People will move on to something else. This is especially important in a very commoditized category. Resonance matters, but so does a healthy dose of reality. When the individual brands are less distinguishable, people will swap for whatever’s available that (generally) meets their needs. Call it the “Amazon effect.” If it’s not in front of them in a store, a version is probably available faster and cheaper on Amazon. That should give you cold sweats.

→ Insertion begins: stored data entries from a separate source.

-- ==== Sys2Proof/Laws/Stream.lean ====
section
/-! SUPPORT. What the stream, the tables and the configuration read as through the updates a decode makes, and the laws
of the linear cursor position (10_state R24). -/

namespace Sys2Proof.Machine

variable (s : State)

/-! ## Reads through updates -/

/-! ### `setCursor` -/

@[simp] theorem endIdx_setCursor (b : Word) (c : BitVec 3) :
    endIdx (setCursor b c s) = endIdx s := rfl
@[simp] theorem streamEnd_setCursor (b : Word) (c : BitVec 3) :
    streamEnd (setCursor b c s) = streamEnd s := rfl
@[simp] theorem entAt_setCursor (b : Word) (c : BitVec 3) (i : Nat) :
    entAt (setCursor b c s) i = entAt s i := rfl
@[simp] theorem streamBit_setCursor (b : Word) (c : BitVec 3) (n : Nat) :
    streamBit (setCursor b c s) n = streamBit s n := rfl
@[simp] theorem offsByte_setCursor (b : Word) (c : BitVec 3) (k : HuffClass) (t : Fin 4) (j : Nat) :
    offsByte (setCursor b c s) k t j = offsByte s k t j := by cases k <;> rfl
@[simp] theorem offsAt_setCursor (b : Word) (c : BitVec 3) (k : HuffClass) (t : Fin 4) (j : Nat) :
    offsAt (setCursor b c s) k t j = offsAt s k t j := by cases k <;> rfl
@[simp] theorem symAt_setCursor (b : Word) (c : BitVec 3) (k : HuffClass) (t : Fin 4) (j : Nat) :
    symAt (setCursor b c s) k t j = symAt s k t j := by cases k <;> rfl
@[simp] theorem codeAt_setCursor (b : Word) (c : BitVec 3) (k : HuffClass) (t : Fin 4) (j : Nat) :
    codeAt (setCursor b c s) k t j = codeAt s k t j := by cases k <;> rfl
@[simp] theorem dcTableOf_setCursor (b : Word) (c : BitVec 3) (e : Fin 3) :
    dcTableOf (setCursor b c s) e = dcTableOf s e := rfl
@[simp] theorem acTableOf_setCursor (b : Word) (c : BitVec 3) (e : Fin 3) :
    acTableOf (setCursor b c s) e = acTableOf s e := rfl
@[simp] theorem tableReady_setCursor (b : Word) (c : BitVec 3) (k : HuffClass) (t : Fin 4) :
    tableReady (setCursor b c s) k t = tableReady s k t := by cases k <;> rfl
@[simp] theorem components_setCursor (b : Word) (c : BitVec 3) :
    components (setCursor b c s) = components s := rfl
@[simp] theorem ncompOk_setCursor (b : Word) (c : BitVec 3) :
    ncompOk (setCursor b c s) = ncompOk s := rfl
@[simp] theorem predAt_setCursor (b : Word) (c : BitVec 3) (e : Fin 3) :
    predAt (setCursor b c s) e = predAt s e := rfl

/-! ### `setPred` -/

@[simp] theorem endIdx_setPred (c : Fin 3) (v : Int) :
    endIdx (setPred c v s) = endIdx s := rfl
@[simp] theorem streamEnd_setPred (c : Fin 3) (v : Int) :
    streamEnd (setPred c v s) = streamEnd s := rfl
@[simp] theorem entAt_setPred (c : Fin 3) (v : Int) (i : Nat) :
    entAt (setPred c v s) i = entAt s i := rfl
@[simp] theorem streamBit_setPred (c : Fin 3) (v : Int) (n : Nat) :
    streamBit (setPred c v s) n = streamBit s n := rfl
@[simp] theorem offsByte_setPred (c : Fin 3) (v : Int) (k : HuffClass) (t : Fin 4) (j : Nat) :
    offsByte (setPred c v s) k t j = offsByte s k t j := by cases k <;> rfl
@[simp] theorem offsAt_setPred (c : Fin 3) (v : Int) (k : HuffClass) (t : Fin 4) (j : Nat) :
    offsAt (setPred c v s) k t j = offsAt s k t j := by cases k <;> rfl
@[simp] theorem symAt_setPred (c : Fin 3) (v : Int) (k : HuffClass) (t : Fin 4) (j : Nat) :
    symAt (setPred c v s) k t j = symAt s k t j := by cases k <;> rfl
@[simp] theorem codeAt_setPred (c : Fin 3) (v : Int) (k : HuffClass) (t : Fin 4) (j : Nat) :
    codeAt (setPred c v s) k t j = codeAt s k t j := by cases k <;> rfl
@[simp] theorem dcTableOf_setPred (c : Fin 3) (v : Int) (e : Fin 3) :
    dcTableOf (setPred c v s) e = dcTableOf s e := rfl
@[simp] theorem acTableOf_setPred (c : Fin 3) (v : Int) (e : Fin 3) :
    acTableOf (setPred c v s) e = acTableOf s e := rfl
@[simp] theorem tableReady_setPred (c : Fin 3) (v : Int) (k : HuffClass) (t : Fin 4) :
    tableReady (setPred c v s) k t = tableReady s k t := by cases k <;> rfl
@[simp] theorem components_setPred (c : Fin 3) (v : Int) :
    components (setPred c v s) = components s := rfl
@[simp] theorem ncompOk_setPred (c : Fin 3) (v : Int) :
    ncompOk (setPred c v s) = ncompOk s := rfl

/-! ### `clearPred` -/

@[simp] theorem endIdx_clearPred :
    endIdx (clearPred s) = endIdx s := rfl
@[simp] theorem streamEnd_clearPred :
    streamEnd (clearPred s) = streamEnd s := rfl
@[simp] theorem entAt_clearPred (i : Nat) :
    entAt (clearPred s) i = entAt s i := rfl
@[simp] theorem streamBit_clearPred (n : Nat) :
    streamBit (clearPred s) n = streamBit s n := rfl
@[simp] theorem offsByte_clearPred (k : HuffClass) (t : Fin 4) (j : Nat) :
    offsByte (clearPred s) k t j = offsByte s k t j := by cases k <;> rfl
@[simp] theorem offsAt_clearPred (k : HuffClass) (t : Fin 4) (j : Nat) :
    offsAt (clearPred s) k t j = offsAt s k t j := by cases k <;> rfl
@[simp] theorem symAt_clearPred (k : HuffClass) (t : Fin 4) (j : Nat) :
    symAt (clearPred s) k t j = symAt s k t j := by cases k <;> rfl
@[simp] theorem codeAt_clearPred (k : HuffClass) (t : Fin 4) (j : Nat) :
    codeAt (clearPred s) k t j = codeAt s k t j := by cases k <;> rfl
@[simp] theorem dcTableOf_clearPred (e : Fin 3) :
    dcTableOf (clearPred s) e = dcTableOf s e := rfl
@[simp] theorem acTableOf_clearPred (e : Fin 3) :
    acTableOf (clearPred s) e = acTableOf s e := rfl
@[simp] theorem tableReady_clearPred (k : HuffClass) (t : Fin 4) :
    tableReady (clearPred s) k t = tableReady s k t := by cases k <;> rfl
@[simp] theorem components_clearPred :
    components (clearPred s) = components s := rfl
@[simp] theorem ncompOk_clearPred :
    ncompOk (clearPred s) = ncompOk s := rfl

/-! ### `putCoef` -/

@[simp] theorem endIdx_putCoef (c : Fin 3) (m : Nat) (v : Int) :
    endIdx (putCoef c m v s) = endIdx s := rfl
@[simp] theorem streamEnd_putCoef (c : Fin 3) (m : Nat) (v : Int) :
    streamEnd (putCoef c m v s) = streamEnd s := rfl
@[simp] theorem entAt_putCoef (c : Fin 3) (m : Nat) (v : Int) (i : Nat) :
    entAt (putCoef c m v s) i = entAt s i := rfl
@[simp] theorem streamBit_putCoef (c : Fin 3) (m : Nat) (v : Int) (n : Nat) :
    streamBit (putCoef c m v s) n = streamBit s n := rfl
@[simp] theorem offsByte_putCoef (c : Fin 3) (m : Nat) (v : Int) (k : HuffClass) (t : Fin 4) (j : Nat) :
    offsByte (putCoef c m v s) k t j = offsByte s k t j := by cases k <;> rfl
@[simp] theorem offsAt_putCoef (c : Fin 3) (m : Nat) (v : Int) (k : HuffClass) (t : Fin 4) (j : Nat) :
    offsAt (putCoef c m v s) k t j = offsAt s k t j := by cases k <;> rfl
@[simp] theorem symAt_putCoef (c : Fin 3) (m : Nat) (v : Int) (k : HuffClass) (t : Fin 4) (j : Nat) :
    symAt (putCoef c m v s) k t j = symAt s k t j := by cases k <;> rfl
@[simp] theorem codeAt_putCoef (c : Fin 3) (m : Nat) (v : Int) (k : HuffClass) (t : Fin 4) (j : Nat) :
    codeAt (putCoef c m v s) k t j = codeAt s k t j := by cases k <;> rfl
@[simp] theorem dcTableOf_putCoef (c : Fin 3) (m : Nat) (v : Int) (e : Fin 3) :
    dcTableOf (putCoef c m v s) e = dcTableOf s e := rfl
@[simp] theorem acTableOf_putCoef (c : Fin 3) (m : Nat) (v : Int) (e : Fin 3) :
    acTableOf (putCoef c m v s) e = acTableOf s e := rfl
@[simp] theorem tableReady_putCoef (c : Fin 3) (m : Nat) (v : Int) (k : HuffClass) (t : Fin 4) :
    tableReady (putCoef c m v s) k t = tableReady s k t := by cases k <;> rfl
@[simp] theorem components_putCoef (c : Fin 3) (m : Nat) (v : Int) :
    components (putCoef c m v s) = components s := rfl
@[simp] theorem ncompOk_putCoef (c : Fin 3) (m : Nat) (v : Int) :
    ncompOk (putCoef c m v s) = ncompOk s := rfl
@[simp] theorem predAt_putCoef (c : Fin 3) (m : Nat) (v : Int) (e : Fin 3) :
    predAt (putCoef c m v s) e = predAt s e := rfl

/-! ### `atPos` -/

@[simp] theorem endIdx_atPos (q : Nat) :
    endIdx (atPos q s) = endIdx s := rfl
@[simp] theorem streamEnd_atPos (q : Nat) :
    streamEnd (atPos q s) = streamEnd s := rfl
@[simp] theorem entAt_atPos (q : Nat) (i : Nat) :
    entAt (atPos q s) i = entAt s i := rfl
@[simp] theorem streamBit_atPos (q : Nat) (n : Nat) :
    streamBit (atPos q s) n = streamBit s n := rfl
@[simp] theorem offsByte_atPos (q : Nat) (k : HuffClass) (t : Fin 4) (j : Nat) :
    offsByte (atPos q s) k t j = offsByte s k t j := by cases k <;> rfl
@[simp] theorem offsAt_atPos (q : Nat) (k : HuffClass) (t : Fin 4) (j : Nat) :
    offsAt (atPos q s) k t j = offsAt s k t j := by cases k <;> rfl
@[simp] theorem symAt_atPos (q : Nat) (k : HuffClass) (t : Fin 4) (j : Nat) :
    symAt (atPos q s) k t j = symAt s k t j := by cases k <;> rfl
@[simp] theorem codeAt_atPos (q : Nat) (k : HuffClass) (t : Fin 4) (j : Nat) :
    codeAt (atPos q s) k t j = codeAt s k t j := by cases k <;> rfl
@[simp] theorem dcTableOf_atPos (q : Nat) (e : Fin 3) :
    dcTableOf (atPos q s) e = dcTableOf s e := rfl
@[simp] theorem acTableOf_atPos (q : Nat) (e : Fin 3) :
    acTableOf (atPos q s) e = acTableOf s e := rfl
@[simp] theorem tableReady_atPos (q : Nat) (k : HuffClass) (t : Fin 4) :
    tableReady (atPos q s) k t = tableReady s k t := by cases k <;> rfl
@[simp] theorem components_atPos (q : Nat) :
    components (atPos q s) = components s := rfl
@[simp] theorem ncompOk_atPos (q : Nat) :
    ncompOk (atPos q s) = ncompOk s := rfl
@[simp] theorem predAt_atPos (q : Nat) (e : Fin 3) :
    predAt (atPos q s) e = predAt s e := rfl

@[simp] theorem streamField_atPos (q p n : Nat) : streamField (atPos q s) p n = streamField s p n := by
  induction n with
  | zero => rfl
  | succ n ih => simp [streamField, ih]

@[simp] theorem predAt_setPred_same (c : Fin 3) {v : Int} (h : fits v = true) :
    predAt (setPred c v s) c = v := by simp [predAt, toInt_ofInt_of_fits h]

/-! ## The linear position -/

@[simp] theorem atPos_byteIdx (p : Nat) : (atPos p s).byteIdx = BitVec.ofNat 32 (p / 8) := rfl
@[simp] theorem atPos_bitIdx (p : Nat) : (atPos p s).bitIdx = BitVec.ofNat 3 (p % 8) := rfl
@[simp] theorem atPos_atPos (p q : Nat) : atPos p (atPos q s) = atPos p s := rfl
@[simp] theorem atPos_valid (p : Nat) : (atPos p s).valid = s.valid := rfl
@[simp] theorem atPos_grid (p : Nat) : (atPos p s).grid = s.grid := rfl
@[simp] theorem atPos_pred (p : Nat) : (atPos p s).pred = s.pred := rfl
@[simp] theorem atPos_blkIdx (p : Nat) : (atPos p s).blkIdx = s.blkIdx := rfl
@[simp] theorem atPos_sym (p : Nat) : (atPos p s).sym = s.sym := rfl
@[simp] theorem atPos_ht (p : Nat) (k : HuffClass) (t : Fin 4) : (atPos p s).ht k t = s.ht k t := by
  cases k <;> rfl

theorem cursorPos_lt : cursorPos s < 34359738368 := by
  have h1 := s.byteIdx.isLt
  have h2 := s.bitIdx.isLt
  unfold cursorPos; omega

theorem streamEnd_le : streamEnd s ≤ 34359738360 := by
  have h1 := s.entLen.isLt
  unfold streamEnd endIdx; omega

@[simp] theorem cursorPos_atPos {p : Nat} (h : p < 34359738368) : cursorPos (atPos p s) = p := by
  simp only [cursorPos, atPos_byteIdx, atPos_bitIdx, BitVec.toNat_ofNat]
  rw [Nat.mod_eq_of_lt (by omega), Nat.mod_eq_of_lt (a := p % 8) (by omega)]
  omega

@[simp] theorem atPos_cursorPos : atPos (cursorPos s) s = s := by
  have h2 := s.bitIdx.isLt
  have hd : cursorPos s / 8 = s.byteIdx.toNat := by unfold cursorPos; omega
  have hm : cursorPos s % 8 = s.bitIdx.toNat := by unfold cursorPos; omega
  simp [atPos, hd, hm, setCursor]

theorem atPos_eq_self {p : Nat} (h : p = cursorPos s) : atPos p s = s := by subst h; simp

theorem byteIdx_lt_endIdx_iff : s.byteIdx.toNat < endIdx s ↔ cursorPos s < streamEnd s := by
  have h2 := s.bitIdx.isLt
  unfold cursorPos streamEnd; omega

theorem atPos_setPred (p : Nat) (c : Fin 3) (v : Int) : setPred c v (atPos p s) = atPos p (setPred c v s) := rfl
theorem atPos_putCoef (p : Nat) (c : Fin 3) (m : Nat) (v : Int) :
    putCoef c m v (atPos p s) = atPos p (putCoef c m v s) := rfl
theorem cursorPos_setPred (c : Fin 3) (v : Int) : cursorPos (setPred c v s) = cursorPos s := rfl
theorem cursorPos_putCoef (c : Fin 3) (m : Nat) (v : Int) : cursorPos (putCoef c m v s) = cursorPos s := rfl

end Sys2Proof.Machine
end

Likewise, the days of putting your product on the shelf and watching sales roll in are done like my six year-old’s marshmallow at a campfire. We have more choice and faster pathways to decision-making than at any time in human history. If you’re not staying top of mind with someone, you’re fighting an uphill battle against your competition (who probably are). The rise of retail media brings this into stark relief. Binet and Field argue that brand growth is maximized by maintaining a balanced investment in both long-term brand building (which creates brand equity) and short-term sales activations (which capitalize on this equity). Retail media is converging these two points. You can do brand-building and short-term sales enablement on Amazon. Heck, you can do it on TikTok (until it’s banned;a dumb idea, btw). The point is, if you’re not investing in placements (marketing) that feed your placements (sales) you’re risking an awful lot on consumers just deciding on their own to try your brand or keep buying it.
Having the Tough Talks
Alright, so you’re feeling good now. You feel like you can map a flywheel for the brand and start pegging investments against the “four P’s.” Now you get to go up to talk to the bosses who control the purse strings. Maybe you’re at legacy incumbent leading the category, and the C-suite think the brand’s reach and DNA will carry the day. Perhaps you’re at a bootstrapped startup that’s watching dollars like buzzards circling a lone, limping animal in the desert. How do you get to where you know you need to be?
Don’t try to eat the elephant in one bite (or at all, it’s a protected species for goodness’ sake). Build a plan with the minimum viable investment to prove upside. Define it clearly. Prioritize the plan — Collaborate with other stakeholders. There’s strength in numbers, both literally and figuratively. Most important — prepare for resistance. Accept that you will have to pitch and re-pitch, defend and re-defend your approach. It’s not personal — it’s business.
Do not lose your conviction. Like a garden, it takes time, investment, and patience. When it’s time to reap, it’ll taste all the more delicious. I made one salad and felt like the king of the world. Imagine how you’ll feel when you’re harvesting gains in brand equity and revenue that help take your company to the top.